─── GIVEN ENTRIES ───

-- ==== Sys2Proof/Machine/Operands.lean ====
section
/-! DEFINITION. Operands: which registers a unit reads and writes (R202, R231), and the values of its operands (R101, R120,
R131, R134, R159). -/
namespace Sys2Proof.Machine

/-! ## Registers named by a unit -/

/-- Consecutive vector registers, S registers under U. -/
def vNames (u : Bool) (r n : Nat) : List RegName := (List.range n).map fun i => if u then .s (r + i) else .v (r + i)

/-- Consecutive S registers. -/
def sNames (r n : Nat) : List RegName := (List.range n).map fun i => .s (r + i)

/-- One register, or a pair. -/
def pairN (wide : Bool) : Nat := if wide then 2 else 1

/-- Registers of the second source (R101). -/
def cNames (u wide : Bool) (f : RF) : List RegName :=
  if f.k == 0 then vNames u f.c.toNat (pairN wide) else if f.k == 1 then sNames f.c.toNat (pairN wide) else []

/-- The fourth operand of `imad` and `ffma`: D4, or the destination without `modx` (R110). -/
def d4Of (m : Mods) (f : RF) : Nat := match m.x with | some x => x.d4.toNat | none => f.a.toNat

/-- Registers that data of an `atom` or `red` names (Table 12-3): inputs. -/
def atomNames (u wide : Bool) (aop d : Nat) : List RegName :=
  vNames u d (if aop == 10 then 2 * pairN wide else pairN wide)

/-- Registers read and registers written by a unit. -/
def regsOf (p : Parts) : List RegName × List RegName :=
  let u := p.mods.modx.u
  match clsOf p.op, p.f with
  | some .ctlS, .i f => if p.op == 0x04 then (sNames f.a.toNat 1, []) else ([], sNames f.a.toNat 1)
  | some .callV, .i f => ([], vNames false f.a.toNat 1)
  | some .srcV, .r f => (vNames false f.b.toNat 1, [])
  | some .srcS, .r f => (sNames f.b.toNat 1, [])
  | some (.uni w _), .r f =>
    (sNames f.b.toNat (pairN w) ++ cNames true w f ++ (if p.op == 0x2C then sNames f.a.toNat 1 else []), sNames f.a.toNat (pairN w))
  | some .smovi, .i f => ([], sNames f.a.toNat 1)
  | some (.sld w), .m f => (sNames f.addr.toNat 2, sNames f.data.toNat (pairN w))
  | some (.vec w cw _ _), .r f =>
    (vNames u f.b.toNat (pairN w) ++ cNames u cw f ++ (if p.op == 0x36 then vNames u (d4Of p.mods f) 1 else []) ++
      (if p.op == 0x4E then vNames u f.a.toNat 1 else []), vNames u f.a.toNat (pairN w))
  | some (.vec1 w _), .r f => (vNames u f.b.toNat (pairN w), vNames u f.a.toNat 1)
  | some (.icmp w), .r f => (vNames false f.b.toNat (pairN w) ++ cNames false w f, [.m (f.a.toNat % 16)])
  | some (.isel w), .r f => (cNames false w f, vNames false f.a.toNat (pairN w))
  | some .mask3, .r f => ([], [.m f.a.toNat])
  | some .mask2, .r f => ([], [.m f.a.toNat])
  | some .maskS, .r f => ([], sNames f.a.toNat 1)
  | some .vote, .r f => ([], sNames f.a.toNat 1)
  | some .shfl, .r f => (vNames false f.b.toNat 1 ++ cNames false false f, vNames false f.a.toNat 1)
  | some .bcast, .r f => (vNames false f.b.toNat 1 ++ cNames false false f, vNames false f.a.toNat 1)
  | some .rdlane, .r f => (vNames false f.b.toNat 1 ++ cNames false false f, sNames f.a.toNat 1)
  | some .wrlane, .r f => (sNames f.b.toNat 1 ++ cNames false false f, vNames false f.a.toNat 1)
  | some .redux, .r f => (vNames false f.b.toNat 1, sNames f.a.toNat 1)
  | some (.flt _ d4), .r f =>
    (vNames u f.b.toNat 1 ++ cNames u false f ++ (if d4 then vNames u (d4Of p.mods f) 1 else []), vNames u f.a.toNat 1)
  | some .fcmp, .r f => (vNames false f.b.toNat 1 ++ cNames false false f, [.m (f.a.toNat % 16)])
  | some .fclass, .r f => (vNames u f.b.toNat 1, vNames u f.a.toNat 1)
  | some .flt1, .r f => (vNames u f.b.toNat 1, vNames u f.a.toNat 1)
  | some (.cvt d), .r f =>
    (vNames u f.b.toNat (pairN (f.c.toNat % 16 == 6 || f.c.toNat % 16 == 7)) ++
      (if d == .f16 || d == .bf16 then vNames u f.a.toNat 1 else []), vNames u f.a.toNat (pairN (d == .int64)))
  | some (.kb _), .r f => (vNames false f.b.toNat 1, vNames false f.a.toNat 1)
  | some (.ldst w isLoad), .m f =>
    (vNames u f.addr.toNat 2 ++ (if isLoad then [] else vNames u f.data.toNat (pairN w)),
      if isLoad then vNames u f.data.toNat (pairN w) else [])
  | some (.atom w res), .m f =>
    (vNames u f.addr.toNat 2 ++ atomNames u w (f.off.toNat / 32) f.data.toNat, if res then vNames u f.data.toNat (pairN w) else [])
  | some .pref, .m f => (vNames u f.addr.toNat 2, [])
  | some .cpyT, .r f => ([.t f.a.toNat, .t f.b.toNat] ++ (if f.k == 0 then [] else sNames f.c.toNat 2), [])
  | some .cpyL, .r f =>
    (vNames false f.a.toNat 2 ++ vNames false f.b.toNat 2 ++ (if f.k == 0 then [] else sNames f.c.toNat 2), [])
  | some .txbInit, .m f => (sNames f.addr.toNat 2, [])
  | some .txbArrive, .m f => (sNames f.addr.toNat 2, [])
  | some .txbReg, .m f => (sNames f.addr.toNat 2 ++ sNames f.data.toNat 1, [])
  | some .sbq, .r f => (sNames f.b.toNat 2 ++ (if f.k == 1 then sNames f.c.toNat 1 else []), sNames f.a.toNat 1)
  | some (.pois q), .r f =>
    ((if f.k == 0 then [.t f.b.toNat] else sNames f.b.toNat 2 ++ sNames f.c.toNat 1), if q then sNames f.a.toNat 1 else [])
  | some .mma, .r f => ([.t f.b.toNat, .t f.c.toNat], [])
  | some .mzero, .r f => ([], vNames false f.a.toNat 32)
  | some .tset, .m f => (sNames f.addr.toNat 2, [.t (f.data.toNat % 16)])
  | some .tfield, .r f => ([.t f.a.toNat] ++ sNames f.b.toNat (pairN (f.c.toNat ≤ 1)), [.t f.a.toNat])
  | some .tget, .r f => ([.t f.b.toNat], sNames f.a.toNat (pairN (f.c.toNat ≤ 1)))
  | some .benchq, .r f => ([], sNames f.a.toNat 1)
  | some .qpush, .r f => (sNames f.b.toNat 2 ++ (if f.k == 1 then sNames f.c.toNat 1 else []), [])
  | some .qpop, .r f => (sNames f.b.toNat 2, sNames f.a.toNat 1)
  | some .fetchw, .m f => (sNames f.addr.toNat 2, [])
  | some .getsr, .i f =>
    let n := pairN (((srInfo (f.imm.toNat % 32768)).map SrInfo.wide).getD false)
    ([], if 32768 ≤ f.imm.toNat then vNames false f.a.toNat n else sNames f.a.toNat n)
  | some .setsr, .i f =>
    let n := pairN (((srInfo (f.imm.toNat % 32768)).map SrInfo.wide).getD false)
    (if 32768 ≤ f.imm.toNat then vNames false f.a.toNat n else sNames f.a.toNat n, [])
  | some .dstPair, .r f => ([], sNames f.a.toNat 2)
  | some .setperf, .r f => (cNames false false f, sNames f.a.toNat 1)
  | some .xfer, .r f => (if f.k == 1 then sNames f.c.toNat 1 else [], sNames f.a.toNat 1)
  | some .trace, .i f => (sNames f.a.toNat 1, [])
  | some .sigq, .r f => ([], sNames f.a.toNat 1)
  | _, _ => ([], [])

/-- Registers that an outstanding operation will write (R202, R235). -/
def Op.dests (o : Op) : List RegName :=
  match o.kind with
  | .load r uni _ => vNames uni r (pairN (o.size == 8))
  | .atom _ r uni true => vNames uni r (pairN (o.size == 8))
  | .tset t => [.t t]
  | _ => []

/-- The accumulators that an `mma` adds to. -/
def accOf (p : Parts) : List RegName :=
  match clsOf p.op, p.f with
  | some .mma, .r f => vNames false f.a.toNat 32
  | _, _ => []

/-- The M registers that a unit reads: MSEL's, and those of its own fields. -/
def masksOf (p : Parts) : List Nat :=
  (if p.mods.modx.msel == 0 then [] else [p.mods.modx.msel.toNat]) ++
  match clsOf p.op, p.f with
  | some .mask3, .r f => [f.b.toNat, f.c.toNat]
  | some .mask2, .r f | some .maskS, .r f | some .vote, .r f | some .kill, .r f => [f.b.toNat]
  | some (.isel _), .r f => [f.b.toNat % 16]
  | some .brcM, .i f => [f.a.toNat]
  | some .brm, .brm _ ts => ts.map fun t => t.msel.toNat
  | _, _ => []

/-- Uncorrectable errors of a group in registers that a unit reads (R364). -/
def Group.softReads (g : Group) (p : Parts) : List SoftPlace :=
  g.softErr.filter fun w => match w with
    | .reg (.m n) => (masksOf p).contains n
    | .reg r => (regsOf p).1.contains r || (accOf p).contains r
    | .entry _ => false

/-- Whether a unit waits for a register of an outstanding operation of its group (R202, R235), or for the fault of one that
failed (R200). The accumulators that an `mma` will add to count as read. -/
def State.regBusy (s : State) (gid : Nat) (p : Parts) : Bool :=
  let names := (regsOf p).1 ++ (regsOf p).2 ++ accOf p
  (s.ops.any fun o => o.g == gid && o.dests.any fun r => names.contains r) ||
    ((s.group? gid).map fun g => g.late.any fun f => f.dests.any fun r => names.contains r).getD false

/-- The operations of a group that hold a register of a unit (R202). -/
def State.holders (s : State) (gid : Nat) (p : Parts) : List Op :=
  let acc : List RegName := match clsOf p.op, p.f with
    | some .mma, .r f => vNames false f.a.toNat 32
    | _, _ => []
  let names := (regsOf p).1 ++ (regsOf p).2 ++ acc
  s.ops.filter fun o => o.g == gid && o.dests.any fun r => names.contains r

/-! ## Values -/

/-- The value of a w-bit pattern under RND: unsigned for 010 (R131). -/
def intVal (uns : Bool) (w x : Nat) : Int := if uns then ((x % 2 ^ w : Nat) : Int) else toSigned w x

/-- Narrows an exact integer by RND: wrap, signed or unsigned saturation (R131, R134). -/
def narrow (rnd w : Nat) (x : Int) : Nat :=
  match rnd with
  | 1 => (clampInt x (intMin true w) (intMax true w) % (2 ^ w : Nat)).toNat
  | 2 => (clampInt x 0 (intMax false w)).toNat
  | _ => (x % (2 ^ w : Nat)).toNat

/-- An immediate second source, as a w-bit pattern (R101). -/
def immOf (m : Mods) (f : RF) (w : Nat) : Nat :=
  if f.k == 2 then (sext 7 w f.c.toNat).toNat
  else (sext 31 w ((m.i.map BitVec.toNat).getD 0 * 128 + f.c.toNat)).toNat

/-- An S register or pair, as a number. -/
def Group.sVal (g : Group) (wide : Bool) (r : Nat) : Nat :=
  (g.getS r).toNat + (if wide then (g.getS (r + 1)).toNat * 2 ^ 32 else 0)

/-- A V register or pair of a lane, as a number. -/
def Group.vVal (g : Group) (wide : Bool) (r l : Nat) : Nat :=
  (g.getV r l).toNat + (if wide then (g.getV (r + 1) l).toNat * 2 ^ 32 else 0)

/-- A source register: V, or S under U. -/
def Group.src (g : Group) (u wide : Bool) (r l : Nat) : Nat := if u then g.sVal wide r else g.vVal wide r l

/-- The second source (R101), as a pattern of 32 or 64 bits. -/
def Group.opnd (g : Group) (m : Mods) (u wide : Bool) (f : RF) (l : Nat) : Nat :=
  if f.k == 0 then g.src u wide f.c.toNat l
  else if f.k == 1 then g.sVal wide f.c.toNat
  else immOf m f (if wide then 64 else 32)

/-- The second source of a floating-point instruction (R159). -/
def Group.fopnd (g : Group) (m : Mods) (u half : Bool) (f : RF) (l : Nat) : Word :=
  if f.k == 0 then BitVec.ofNat 32 (g.src u false f.c.toNat l)
  else if f.k == 1 then g.getS f.c.toNat
  else if f.k == 2 then fimm half (toSigned 7 f.c.toNat)
  else BitVec.ofNat 32 (((m.i.map BitVec.toNat).getD 0 * 128 + f.c.toNat) * 2)

/-- An S pair as a tagged pointer. -/
def Group.ptr (g : Group) (r : Nat) : Nat := g.sVal true r

/-- A lane mask register as a fragment reads it; M0 is the fragment's mask (R100, R120), legacy bits 16-31 read zero (R84). -/
def Group.mreg (g : Group) (own : Word) (r : Nat) : Word :=
  if r == 0 then own else (g.mr[r]?.getD 0) &&& (if g.legacy then 0xFFFF else 0xFFFFFFFF)

/-- The scaled offset of an M-format word, in bytes modulo 2^64 (R103, R197). -/
def offBytes (f : MF) (unit : Nat) : Nat := ((toSigned 9 f.off.toNat * (unit : Int)) % (2 ^ 64 : Nat)).toNat

/-- An address plus an offset, modulo 2^64 (R197). -/
def addrPlus (p off : Nat) : Nat := (p + off) % 2 ^ 64

end Sys2Proof.Machine
end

───

● **DIRECTIONS FOR THIS TASK**
Lines in the records that hold "modulo" should be tallied, with the total given on its own.

● **TASK ANSWER**
2